Task brief:
The reply has to be a number alone, equal to how many lines in the entries below hold the string "active".

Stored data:
/-! ### The start of a panel frame (R252, R254, R259, R271, R291, R305) -/

/-- P of the panel frame that starts now (R252). `now` counts 4 ns. -/
def newP (s : State) : Nat := if s.scan.nominal then nominalP (tickMode s) else 2 * (s.now - s.scan.tick)

/-- Copy a table's shadow into its active copy. -/
def swapTab (t : Nat) (s : State) : State :=
  let kept := s.tabs.filter (fun e => !(tabKey t true 0 ≤ e.1 && e.1 < tabKey (t + 1) false 0))
  let mine := s.tabs.filter (fun e => tabKey t false 0 ≤ e.1 && e.1 < tabKey t true 0)
  { s with tabs := mine.foldr (fun e l => sPut zeroW (e.1 + 2 ^ 18) e.2 l) kept }

/-- A panel frame starts: what it shows, its reference, and its state. The first one after a reset, a mode change or Night
uses up the nominal P (R252). -/
def startFrame (st : Nat) (shown : Option (Nat × Nat)) (s0 : State) : State :=
  let s := if oldTiming s0 then s0 else loadGates s0
  let r := match shown with
    | none => []
    | some (r, sl) => (rectsOf s r sl).map (fun n => (n, 0xFFFFFFFF))
  setScanState st (fillFifos (setScan { s.scan with
    active := true, line := 0, nominal := false, shownAt := shown, shownWas := s.scan.shownAt,
    ref := if st = scNORMAL then s.scan.last else .zero,
    last := (match shown with
      | some (r, sl) => .slot r sl
      | none => .zero),
    lostRows := [], memTold := false, granules := false, crc := 0xFFFFFFFF, rcrc := r, out := [] } s))

/-- A dark panel frame starts (R271). -/
def startDark (cause : Nat) (s : State) : State :=
  raise 416 cause (bumpSat Reg.PNL_N_DARK (startFrame scDARK none (setScan { s.scan with dark := none } s)))

/-- What scan-out and panel drive wait on: a panel lane that is UP, and the two units enabled (R23, R43). -/
def scanMay (s : State) : Bool := panelUp s && enabled s 0x28 && enabled s 0x29

/-- Gate idle while scan-out may not run, and its end (log entry 23, DEDUCED). -/
def scanBlock (s : State) : State :=
  if scanMay s then
    if s.scan.blocked then setScanState scNORMAL (setScan { s.scan with blocked := false, last := .zero } s) else s
  else if gateIdle s then s
  else setScanState scIDLE (setScan { s.scan with blocked := true } s)

/-- No panel frame at this slot tick. -/
def holdIdle (s : State) : State :=
  setScan { s.scan with
    gate := gateLow s.scan.gate, shownWas := s.scan.shownAt, shownAt := none, last := .zero, out := [], fifo := [],
    rfifo := [] } s

/-- The panel frame of this slot tick (log entry 23, DEDUCED). -/
def beginPanel (s0 : State) : State :=
  let s := scanBlock s0
  match s.scan.dark with
  | some c =>
    if gateIdle s || (c = 1 && (s.pwr.st = .evening || s.pwr.st = .night)) then enterIdle s else startDark c.toNat s
  | none =>
    if nightOn s then
      if leavingNight s then enterIdle s else if scanMay s then startFrame scNIGHT none (swapTab tabNSB s) else holdIdle s
    else if gateIdle s then holdIdle s
    else startFrame scNORMAL (some (showingRegion s, scanSlot s)) s

/-- Tiles at a slot tick, where their units are enabled: those initialised become ON, those ON take new references. -/
def tilesTick (s : State) : State :=
  (List.range 24).foldl (fun s t =>
    if tileMay s t then
      let s1 := tileOn t s
      if (getTile s1 t).st = .on then newRefs t s1 else s1
    else s) s

/-- Slot tick `sl` (R252, R253). -/
def slotTick (sl : Nat) (s : State) : State :=
  let s1 := endFrame s
  let s2 := setScan { s1.scan with p := newP s1, tick := s1.now, nextSlot := sl + 1 }
    { s1 with period := { s1.period with twilight := false, opening := false } }
  (List.range 24).foldl firstBlock (beginPanel (tilesTick (setRegFld Reg.SCN_STAT 8 2 sl s2)))

/-- The tick is issued when ψ reaches its instant (R351, R354). -/
def execSlotTick (s : State) : Host.Outcome State Fault Refusal :=
  done (
    if unitOn s 0x35 && s.gl.seeded && s.scan.nextSlot < 4 then
      match reachPsi (slotAt s s.scan.nextSlot) s with
      | some s1 => slotTick s.scan.nextSlot (tickOut false s1)
      | none => s
    else s)

/-! ### Lines (R252, R256, R266, R274, R275) -/

/-- Bit of the night strip for strip row `r`, subpixel column `x` (R274). -/
def stripBit (s : State) (r x : Nat) : Bool := bit (getTab s tabNSB true (1440 * r + x / 32)) (x % 32)

/-- The codes of a night-strip row (R275). -/
def stripCodes (s : State) (y : Nat) : List Nat :=
  (List.range 46080).map (fun x =>
    if stripBit s (y - 8512) x then regFld s Reg.PNL_NIGHT 16 10 else regFld s Reg.PNL_NIGHT 0 10)

/-- The codes of a row of a dark panel frame (R271). -/
def darkCodes : List Nat := List.replicate 46080 0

Exercise output:
2